German judge and Honorary Professor of Law

Evelyn Haas, born Evelyn Traeger (born 7 April 1949) is a German former First Senate Constitutional Court judge and current Honorary Professor of Law. She was the first woman to be elected to the Constitutional Court in Germany.

==Biography==
After receiving her doctorate in 1974, Haas became a judge in Lower Saxony. She was at the Administrative Court for ten months, then seconded to the local government in Wolfsburg. From 1982 to 1986 she was seconded as a research assistant at the Federal Government of Germany and from 1986 to 1990, a judge at the Higher Administrative Court of Lüneburg. From 1987 to 1990 she was also Head of Unit in the Lower Saxony State Chancellery.

From September 1994 she was in the First Senate of the Bundesverfassungsgericht (Federal Constitutional Court of Germany). Her twelve-year term ended in 2006 and Wilhelm Schluckebier succeeded her.

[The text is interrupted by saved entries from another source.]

/-- nco_cmd_complete: one snapshot for READ, the staged step for ADJ_STEP, the adjusting tick for ADJ_CLOCK.
Completing a pending READ copies counter, seconds and nanoseconds into the latched cells within their documented
widths and clears READ alone; a pending ADJ_STEP makes the staged step the active one and clears it alone; a
pending ADJ_CLOCK is one applying tick (log entry 16). A command that is not pending is waited for, with nothing
changed (log entry 17). (R302, R49; derived) -/
def Obligations.NcoCmdComplete : Prop :=
  ∀ (s : State) (d : Nat) (n : Nco) (c : Cmd), s.Idle → s.ncos[d]? = some n →
    (n.hw.pending c = true →
      exec (.ncoCmdComplete d c) s = .next ((s.modNcoHw d fun _ => n.hw.complete s.board.adjReplacesStep c).finish
        (.ok .unit))) ∧
    (n.hw.pending c = false →
      exec (.ncoCmdComplete d c) s = .next { s with me := { s.me with
        op := some (.ncoCmdComplete d c), hist := [], blocked := some .other } }) ∧
    (let h := n.hw.complete s.board.adjReplacesStep .read
     h = { n.hw with
       latCntLo := h.latCntLo, latCntHi := h.latCntHi, latSecLo := h.latSecLo, latSecHi := h.latSecHi,
       latNsec := h.latNsec, pendRead := false } ∧
     h.latCntHi.extractLsb' 0 16 ++ h.latCntLo = n.hw.counter ∧
     h.latSecHi.extractLsb' 0 16 ++ h.latSecLo = n.hw.sec ∧ h.latNsec.extractLsb' 0 30 = n.hw.nsec) ∧
    n.hw.complete s.board.adjReplacesStep .adjStep = { n.hw with
      stepNsec := n.hw.stageStepNsec.extractLsb' 0 6, stepSubnsec := n.hw.stageStepSubnsec, pendAdjStep := false } ∧
    (n.hw.pendAdjClock = true →
      n.hw.complete s.board.adjReplacesStep .adjClock = n.hw.tickAdjust s.board.adjReplacesStep)

/-- NCO operations on a removed device, before initialization, and while the lock is held. The driver operations on
a removed NCO device (read_time, adjust_time, adjust_frequency, init_registers, cmd_poll and a new probe, log
entry 26) are refused with R_NCO_REMOVED; its hardware's steps go on (rule R703). On a device that is not
initialised read_time, adjust_time and adjust_frequency stop the agent with F_NCO_UNINIT whatever their
operands, and the read_time and adjust_time that init_registers makes itself do not: a first init_registers on
such a device ends at its check. Where the device lock is held, by whichever agent, read_time, adjust_time,
adjust_frequency and init_registers wait for it, having changed nothing and accessed no register. The turns of
such a run are the model's (log entry 3). (R312, R309, R610, R611, R14, R121, R300; derived) -/
def Obligations.NcoGuards : Prop :=
  (∀ (s : State) (d : Nat) (n : Nco) (sign ppb nsec : U32) (sec : U64) (c : Cmd) (r : Option Resource)
    (param prop : Option StepReq), s.Idle → s.ncos[d]? = some n →
    (n.removed = true → ∀ x ∈ [Instr.readTime d, .adjustTime d sign sec nsec, .adjustFrequency d ppb,
      .initRegisters d, .cmdPoll d c, .ncoProbe d r param prop], exec x s = .refused .ncoRemoved) ∧
    (n.removed = false → n.initialised = false → ∀ x ∈ [Instr.readTime d, .adjustTime d sign sec nsec,
      .adjustFrequency d ppb], exec x s = .next (s.halt .ncoUninit)) ∧
    (n.removed = false → n.lock ≠ none → (n.spin = false → s.atomic = false) →
      let waits (x : Instr) : Prop := exec x s =
        .next (s.setMe fun a => { a with op := some x, hist := [0], blocked := some .other })
      waits (.initRegisters d) ∧
      (n.initialised = true → waits (.readTime d) ∧ waits (.adjustFrequency d ppb) ∧
        (nsec.toNat < 2 ^ 31 → waits (.adjustTime d sign sec nsec))))) ∧
  ∀ (s : State) (d i : Nat) (n : Nco) (res : Resource) (rb : Rb), s.Idle → NcoWired s d n res i rb →
    n.initialised = false → s.turns = rb.script d rb.aa1Cache (initBeats s.board res.base fun _ => 0) →
    ∃ t r, exec (.initRegisters d) s = .next t ∧ t.me.op = none ∧ t.me.stopped = s.me.stopped ∧
      t.me.result = some r ∧ (r = .ok .unit ∨ r = .error .initCheck)
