/-! ### `modPort` -/

@[simp] theorem State.modPort_board (p : Nat) (f : Port → Port) : (s.modPort p f).board = s.board := rfl
@[simp] theorem State.modPort_rbs (p : Nat) (f : Port → Port) : (s.modPort p f).rbs = s.rbs := rfl
@[simp] theorem State.modPort_fars (p : Nat) (f : Port → Port) : (s.modPort p f).fars = s.fars := rfl
@[simp] theorem State.modPort_topo (p : Nat) (f : Port → Port) : (s.modPort p f).topo = s.topo := rfl
@[simp] theorem State.modPort_handles (p : Nat) (f : Port → Port) : (s.modPort p f).handles = s.handles := rfl
@[simp] theorem State.modPort_ncos (p : Nat) (f : Port → Port) : (s.modPort p f).ncos = s.ncos := rfl
@[simp] theorem State.modPort_ports (p : Nat) (f : Port → Port) : (s.modPort p f).ports = s.ports.modify (s.portPlace p) f := rfl
@[simp] theorem State.modPort_tss (p : Nat) (f : Port → Port) : (s.modPort p f).tss = s.tss := rfl
@[simp] theorem State.modPort_hostTicks (p : Nat) (f : Port → Port) : (s.modPort p f).hostTicks = s.hostTicks := rfl
@[simp] theorem State.modPort_me (p : Nat) (f : Port → Port) : (s.modPort p f).me = s.me := rfl
@[simp] theorem State.modPort_others (p : Nat) (f : Port → Port) : (s.modPort p f).others = s.others := rfl
@[simp] theorem State.modPort_sched (p : Nat) (f : Port → Port) : (s.modPort p f).sched = s.sched := rfl
@[simp] theorem State.modPort_cut (p : Nat) (f : Port → Port) : (s.modPort p f).cut = s.cut := rfl
@[simp] theorem State.modPort_turns (p : Nat) (f : Port → Port) : (s.modPort p f).turns = s.turns := rfl
@[simp] theorem State.modPort_tape (p : Nat) (f : Port → Port) : (s.modPort p f).tape = s.tape := rfl
@[simp] theorem State.modPort_draws (p : Nat) (f : Port → Port) : (s.modPort p f).draws = s.draws := rfl
@[simp] theorem State.modPort_wire (p : Nat) (f : Port → Port) : (s.modPort p f).wire = s.wire := rfl

/-! ### `modTs` -/

@[simp] theorem State.modTs_board (d : Nat) (f : Ts → Ts) : (s.modTs d f).board = s.board := rfl
@[simp] theorem State.modTs_rbs (d : Nat) (f : Ts → Ts) : (s.modTs d f).rbs = s.rbs := rfl
@[simp] theorem State.modTs_fars (d : Nat) (f : Ts → Ts) : (s.modTs d f).fars = s.fars := rfl
@[simp] theorem State.modTs_topo (d : Nat) (f : Ts → Ts) : (s.modTs d f).topo = s.topo := rfl
@[simp] theorem State.modTs_handles (d : Nat) (f : Ts → Ts) : (s.modTs d f).handles = s.handles := rfl
@[simp] theorem State.modTs_ncos (d : Nat) (f : Ts → Ts) : (s.modTs d f).ncos = s.ncos := rfl
@[simp] theorem State.modTs_ports (d : Nat) (f : Ts → Ts) : (s.modTs d f).ports = s.ports := rfl
@[simp] theorem State.modTs_tss (d : Nat) (f : Ts → Ts) : (s.modTs d f).tss = s.tss.modify d f := rfl
@[simp] theorem State.modTs_hostTicks (d : Nat) (f : Ts → Ts) : (s.modTs d f).hostTicks = s.hostTicks := rfl
@[simp] theorem State.modTs_me (d : Nat) (f : Ts → Ts) : (s.modTs d f).me = s.me := rfl
@[simp] theorem State.modTs_others (d : Nat) (f : Ts → Ts) : (s.modTs d f).others = s.others := rfl
@[simp] theorem State.modTs_sched (d : Nat) (f : Ts → Ts) : (s.modTs d f).sched = s.sched := rfl
@[simp] theorem State.modTs_cut (d : Nat) (f : Ts → Ts) : (s.modTs d f).cut = s.cut := rfl
@[simp] theorem State.modTs_turns (d : Nat) (f : Ts → Ts) : (s.modTs d f).turns = s.turns := rfl
@[simp] theorem State.modTs_tape (d : Nat) (f : Ts → Ts) : (s.modTs d f).tape = s.tape := rfl
@[simp] theorem State.modTs_draws (d : Nat) (f : Ts → Ts) : (s.modTs d f).draws = s.draws := rfl
@[simp] theorem State.modTs_wire (d : Nat) (f : Ts → Ts) : (s.modTs d f).wire = s.wire := rfl

/-! ### `modTsHw` -/

@[simp] theorem State.modTsHw_board (d : Nat) (f : TsHw → TsHw) : (s.modTsHw d f).board = s.board := rfl
@[simp] theorem State.modTsHw_rbs (d : Nat) (f : TsHw → TsHw) : (s.modTsHw d f).rbs = s.rbs := rfl
@[simp] theorem State.modTsHw_fars (d : Nat) (f : TsHw → TsHw) : (s.modTsHw d f).fars = s.fars := rfl
@[simp] theorem State.modTsHw_topo (d : Nat) (f : TsHw → TsHw) : (s.modTsHw d f).topo = s.topo := rfl
@[simp] theorem State.modTsHw_handles (d : Nat) (f : TsHw → TsHw) : (s.modTsHw d f).handles = s.handles := rfl
@[simp] theorem State.modTsHw_ncos (d : Nat) (f : TsHw → TsHw) : (s.modTsHw d f).ncos = s.ncos := rfl
@[simp] theorem State.modTsHw_ports (d : Nat) (f : TsHw → TsHw) : (s.modTsHw d f).ports = s.ports := rfl
@[simp] theorem State.modTsHw_tss (d : Nat) (f : TsHw → TsHw) :
    (s.modTsHw d f).tss = s.tss.modify d fun t => { t with hw := f t.hw } := rfl
@[simp] theorem State.modTsHw_hostTicks (d : Nat) (f : TsHw → TsHw) : (s.modTsHw d f).hostTicks = s.hostTicks := rfl
@[simp] theorem State.modTsHw_me (d : Nat) (f : TsHw → TsHw) : (s.modTsHw d f).me = s.me := rfl
@[simp] theorem State.modTsHw_others (d : Nat) (f : TsHw → TsHw) : (s.modTsHw d f).others = s.others := rfl
@[simp] theorem State.modTsHw_sched (d : Nat) (f : TsHw → TsHw) : (s.modTsHw d f).sched = s.sched := rfl
@[simp] theorem State.modTsHw_cut (d : Nat) (f : TsHw → TsHw) : (s.modTsHw d f).cut = s.cut := rfl
@[simp] theorem State.modTsHw_turns (d : Nat) (f : TsHw → TsHw) : (s.modTsHw d f).turns = s.turns := rfl
@[simp] theorem State.modTsHw_tape (d : Nat) (f : TsHw → TsHw) : (s.modTsHw d f).tape = s.tape := rfl
@[simp] theorem State.modTsHw_draws (d : Nat) (f : TsHw → TsHw) : (s.modTsHw d f).draws = s.draws := rfl
@[simp] theorem State.modTsHw_wire (d : Nat) (f : TsHw → TsHw) : (s.modTsHw d f).wire = s.wire := rfl

/-! ### `setMe` -/

@[simp] theorem State.setMe_board (f : Agent → Agent) : (s.setMe f).board = s.board := rfl
@[simp] theorem State.setMe_rbs (f : Agent → Agent) : (s.setMe f).rbs = s.rbs := rfl
@[simp] theorem State.setMe_fars (f : Agent → Agent) : (s.setMe f).fars = s.fars := rfl
@[simp] theorem State.setMe_topo (f : Agent → Agent) : (s.setMe f).topo = s.topo := rfl
@[simp] theorem State.setMe_handles (f : Agent → Agent) : (s.setMe f).handles = s.handles := rfl
@[simp] theorem State.setMe_ncos (f : Agent → Agent) : (s.setMe f).ncos = s.ncos := rfl
@[simp] theorem State.setMe_ports (f : Agent → Agent) : (s.setMe f).ports = s.ports := rfl
@[simp] theorem State.setMe_tss (f : Agent → Agent) : (s.setMe f).tss = s.tss := rfl
@[simp] theorem State.setMe_hostTicks (f : Agent → Agent) : (s.setMe f).hostTicks = s.hostTicks := rfl
@[simp] theorem State.setMe_me (f : Agent → Agent) : (s.setMe f).me = f s.me := rfl
@[simp] theorem State.setMe_others (f : Agent → Agent) : (s.setMe f).others = s.others := rfl
@[simp] theorem State.setMe_sched (f : Agent → Agent) : (s.setMe f).sched = s.sched := rfl
@[simp] theorem State.setMe_cut (f : Agent → Agent) : (s.setMe f).cut = s.cut := rfl
@[simp] theorem State.setMe_turns (f : Agent → Agent) : (s.setMe f).turns = s.turns := rfl
@[simp] theorem State.setMe_tape (f : Agent → Agent) : (s.setMe f).tape = s.tape := rfl
@[simp] theorem State.setMe_draws (f : Agent → Agent) : (s.setMe f).draws = s.draws := rfl
@[simp] theorem State.setMe_wire (f : Agent → Agent) : (s.setMe f).wire = s.wire := rfl

/-! ### `log` -/

@[simp] theorem State.log_board (i : Nat) (w : Wire) (ok : Bool) : (s.log i w ok).board = s.board := rfl
@[simp] theorem State.log_rbs (i : Nat) (w : Wire) (ok : Bool) : (s.log i w ok).rbs = s.rbs := rfl
@[simp] theorem State.log_fars (i : Nat) (w : Wire) (ok : Bool) : (s.log i w ok).fars = s.fars := rfl
@[simp] theorem State.log_topo (i : Nat) (w : Wire) (ok : Bool) : (s.log i w ok).topo = s.topo := rfl
@[simp] theorem State.log_handles (i : Nat) (w : Wire) (ok : Bool) : (s.log i w ok).handles = s.handles := rfl
@[simp] theorem State.log_ncos (i : Nat) (w : Wire) (ok : Bool) : (s.log i w ok).ncos = s.ncos := rfl
@[simp] theorem State.log_ports (i : Nat) (w : Wire) (ok : Bool) : (s.log i w ok).ports = s.ports := rfl
@[simp] theorem State.log_tss (i : Nat) (w : Wire) (ok : Bool) : (s.log i w ok).tss = s.tss := rfl
@[simp] theorem State.log_hostTicks (i : Nat) (w : Wire) (ok : Bool) : (s.log i w ok).hostTicks = s.hostTicks := rfl
@[simp] theorem State.log_me (i : Nat) (w : Wire) (ok : Bool) : (s.log i w ok).me = s.me := rfl
@[simp] theorem State.log_others (i : Nat) (w : Wire) (ok : Bool) : (s.log i w ok).others = s.others := rfl
@[simp] theorem State.log_sched (i : Nat) (w : Wire) (ok : Bool) : (s.log i w ok).sched = s.sched := rfl
@[simp] theorem State.log_cut (i : Nat) (w : Wire) (ok : Bool) : (s.log i w ok).cut = s.cut := rfl
@[simp] theorem State.log_turns (i : Nat) (w : Wire) (ok : Bool) : (s.log i w ok).turns = s.turns := rfl
@[simp] theorem State.log_tape (i : Nat) (w : Wire) (ok : Bool) : (s.log i w ok).tape = s.tape := rfl
@[simp] theorem State.log_draws (i : Nat) (w : Wire) (ok : Bool) : (s.log i w ok).draws = s.draws := rfl
@[simp] theorem State.log_wire (i : Nat) (w : Wire) (ok : Bool) : (s.log i w ok).wire = ⟨i, w, ok⟩ :: s.wire := rfl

She was responsible for certain areas of German tax law, development law, construction law, land law, the German expropriation law, land transport and urban development. She was a planning law specialist, except for environment law. She had input on several landmark case law decisions, sometimes dissenting from her colleagues.

With her departure, only one woman (Christine Hohmann-Dennhardt) sat on the German First Senate. This led to a debate about whether women are still at a disadvantage in the German legal system.

Since 2002 she has taught as an Honorary Professor at Eberhard-Karls-Universität, Tübingen.